Si dava per sconfitto e scomparso, in realtà lo Stato Islamico ha trovato modo, forza e le occasioni giuste per rimettersi in piedi arrivando a minacciare addirittura gli stadi ed i tifosi in occidente

Cinque anni fa, gli ultimi resti del cosiddetto califfato dello Stato Islamico venivano annientati dalle Forze Democratiche Siriane (SDF), la milizia curda sostenuta dagli Stati Uniti e dai suoi alleati, che è stata fondamentale nello sconfiggere il gruppo terroristico. Quella che viene ancora oggi definita «la battaglia finale contro l’Isis» è avvenuta nella città siriana di Al-Baghuz Fawqani, situata nel distretto desertico di Abu Kamal, distretto di Deir ez-Zor. La battaglia contro gli ultimi irriducibili dell’Isis, tra i quali c’erano moltissimi foreign fighters (anche europei), è iniziata il 9 febbraio 2019 e si è conclusa il 23 marzo del 2019. Migliaia i jihadisti morti e altrettanti quelli in fuga. Nel contesto dell'inefficienza nella lotta contro l'ISIS, un esempio lampante emerge dall'Iraq e dalla Siria. Attualmente, circa 46.500 donne e bambini si trovano in condizioni disperate all'interno dei campi profughi nel nord-est della Siria, mentre almeno altri 9.000 combattenti dell'ISIS sono detenuti nei centri gestiti dalle Forze Democratiche Siriane (SDF). Ripetutamente, i membri dell'ISIS hanno tentato di liberare i loro compagni prigionieri, lanciando campagne offensive come "Breaking the Walls", che miravano ad attaccare le prigioni e ad incitare rivolte all'interno. Nel gennaio 2022, l'ISIS ha attaccato una prigione a Hasakah, in Siria, dando inizio a una battaglia di dieci giorni che ha permesso a migliaia di prigionieri jihadisti di fuggire.

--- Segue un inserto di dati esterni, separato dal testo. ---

-- ==== Sys2Proof/Machine/Flags.lean ====
section
/-! DEFINITION. Codes and flags: the status codes (60_exceptions R280), the composite registers CFG and STATUS (10_state R23,
R29), the per-word parity flags (R36, 43_subframe_codec R202), and which command is legal in which mode
(40_bit_cursor R120). -/

namespace Sys2Proof.Machine

/-- The 4-bit code of a status (R280). -/
def Status.code : Status → BitVec 4
  | .ok => 0
  | .insufficientData => 1
  | .outOfRange => 2
  | .unsupportedSubframe => 3
  | .parityMismatch => 4
  | .badCommand => 5
  | .wrongMode => 6

/-- STATUS[1:0] (R24). -/
def CMode.code : CMode → BitVec 2
  | .closed => 0
  | .decode => 1
  | .encode => 2
  | .carry => 3

/-- STATUS[3:2] (R27). -/
def Fsm.code : Fsm → BitVec 2
  | .searching => 0
  | .tentativeLock => 1
  | .locked => 2

/-- CFG, register 0 (R23): THRESH ++ PARITY_EN. -/
def State.cfgBits (s : State) : BitVec 5 := s.thresh ++ BitVec.ofBool s.parityEn

/-- STATUS, register 1 (R29, R261): PARREJ_SEEN ++ UNSUP_SEEN ++ PREV2 ++ FRAME_VALID ++ FSM ++ CMODE. -/
def State.statusBits (s : State) : BitVec 9 :=
  BitVec.ofBool s.parrejSeen ++ BitVec.ofBool s.unsupSeen ++ s.prev2 ++ BitVec.ofBool s.frameValid ++ s.fsm.code ++
    s.cmode.code

/-- The validity flag of one word (R36, R202): 0 unchecked, 1 valid, 2 invalid. -/
def validityFlag (parityEn ok : Bool) : BitVec 2 :=
  if parityEn then (if ok then 1 else 2) else 0

/-- `vflags = flag_10 ++ ... ++ flag_1` (R202): the first flag of the list in bits 1:0. -/
def packFlags (flags : List (BitVec 2)) : BitVec 20 :=
  flags.foldr (fun f acc => (acc <<< 2) ||| f.setWidth 20) 0

/-- `fails` (R202): the number of words whose flag is invalid. -/
def countFails (flags : List (BitVec 2)) : Nat := flags.countP (fun f => f == 2)

/-- Legal in every mode once built (R120): RDREG, WRFRM, PAR.COMP, PAR.VRFY, BC.CLOSE. -/
def CMode.any : CMode → Bool
  | .closed => true
  | .decode => true
  | .encode => true
  | .carry => true

/-- Legal while no cursor is open (R120): SB.CLR, SB.PUSH, BC.OPEN, BC.OPENW, BC.OPENC, DEC.RAW. -/
def CMode.noCursor : CMode → Bool
  | .closed => true
  | .decode => false
  | .encode => false
  | .carry => false

/-- Legal on a cursor that can be read at POS (R120): BC.PEEK, BC.ADV, SYNC.SCAN, SF.DEC. -/
def CMode.readable : CMode → Bool
  | .closed => false
  | .decode => true
  | .encode => false
  | .carry => true

/-- Legal on any open cursor (R120): BC.POS, BC.RDB. -/
def CMode.hasCursor : CMode → Bool
  | .closed => false
  | .decode => true
  | .encode => true
  | .carry => true

/-- Legal on an encode cursor (R120): BC.PUT, SF.ENC. -/
def CMode.writable : CMode → Bool
  | .closed => false
  | .decode => false
  | .encode => true
  | .carry => false

/-- Legal on a carried-over cursor (R120): BC.APPEND, BC.DROP, DEC.BYTE. -/
def CMode.carried : CMode → Bool
  | .closed => false
  | .decode => false
  | .encode => false
  | .carry => true

end Sys2Proof.Machine
end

L’Isis dispone di almeno 20.000 combattenti

Nel periodo tra il 2015 e il 2017, il territorio controllato dall'ISIS era più grande della Gran Bretagna. L'organizzazione, secondo un report dell'Alto Commissariato delle Nazioni Unite per i Rifugiati (UNHCR) del 2019, composta circa 40.000 foreign fighters (circa 6.000 europei), si sono uniti all'ISIS in Iraq e Siria. Quanti sono oggi? Le stime attuali si aggirano intorno ai 20.000 foreign fighters ancora attivi, di cui circa 10.000 in Iraq e Siria e 10.000 in altri Paesi. Chi crede che l’Isis sia sparito dal “Siraq” dovrebbe guardare a questo dato: solo nel mese di marzo i suoi miliziani hanno effettuato almeno 69 attacchi nei governatorati di Aleppo, Homs, Hama, Raqqa e Deir Ez Zor che hanno ucciso almeno 84 soldati del regime filo-Assad e 44 civili e ferito almeno altri 51 soldati e civili. Numerose filiali dell'ISIS sono ora attive soprattutto in Africa, dove compiono ogni giorno efferati attacchi nella Repubblica Democratica del Congo (RDC), in Egitto, in Mozambico e in Nigeria. Grazie all’addestramento militare ricevuto dagli ex ufficiali dell’esercito iracheno e da quelli dell’intelligence passati con il califfo dell’epoca Abu Bakr Al Baghdadi (+2019), l’Isis è stato in grado di terrorizzare l’Europa con una serie di attacchi terroristici spettacolari, ad esempio quelli avvenuti a Parigi nel novembre 2015 e a Bruxelles nel marzo 2016. La straordinaria capacità dell’apparato mediatico dell’Isis non è servita solo a reclutare persone per andare a morire nel “Siraq”, dove hanno perpetrato ogni sorta di violenza, vedi le decapitazioni di ostaggi occidentali con tanto di video e immagini per reclutare individui radicalizzati, ma ha spinto i “lupi solitari” a compiere in tutto il mondo atti terroristici e a utilizzare i veicoli per attaccare le folle.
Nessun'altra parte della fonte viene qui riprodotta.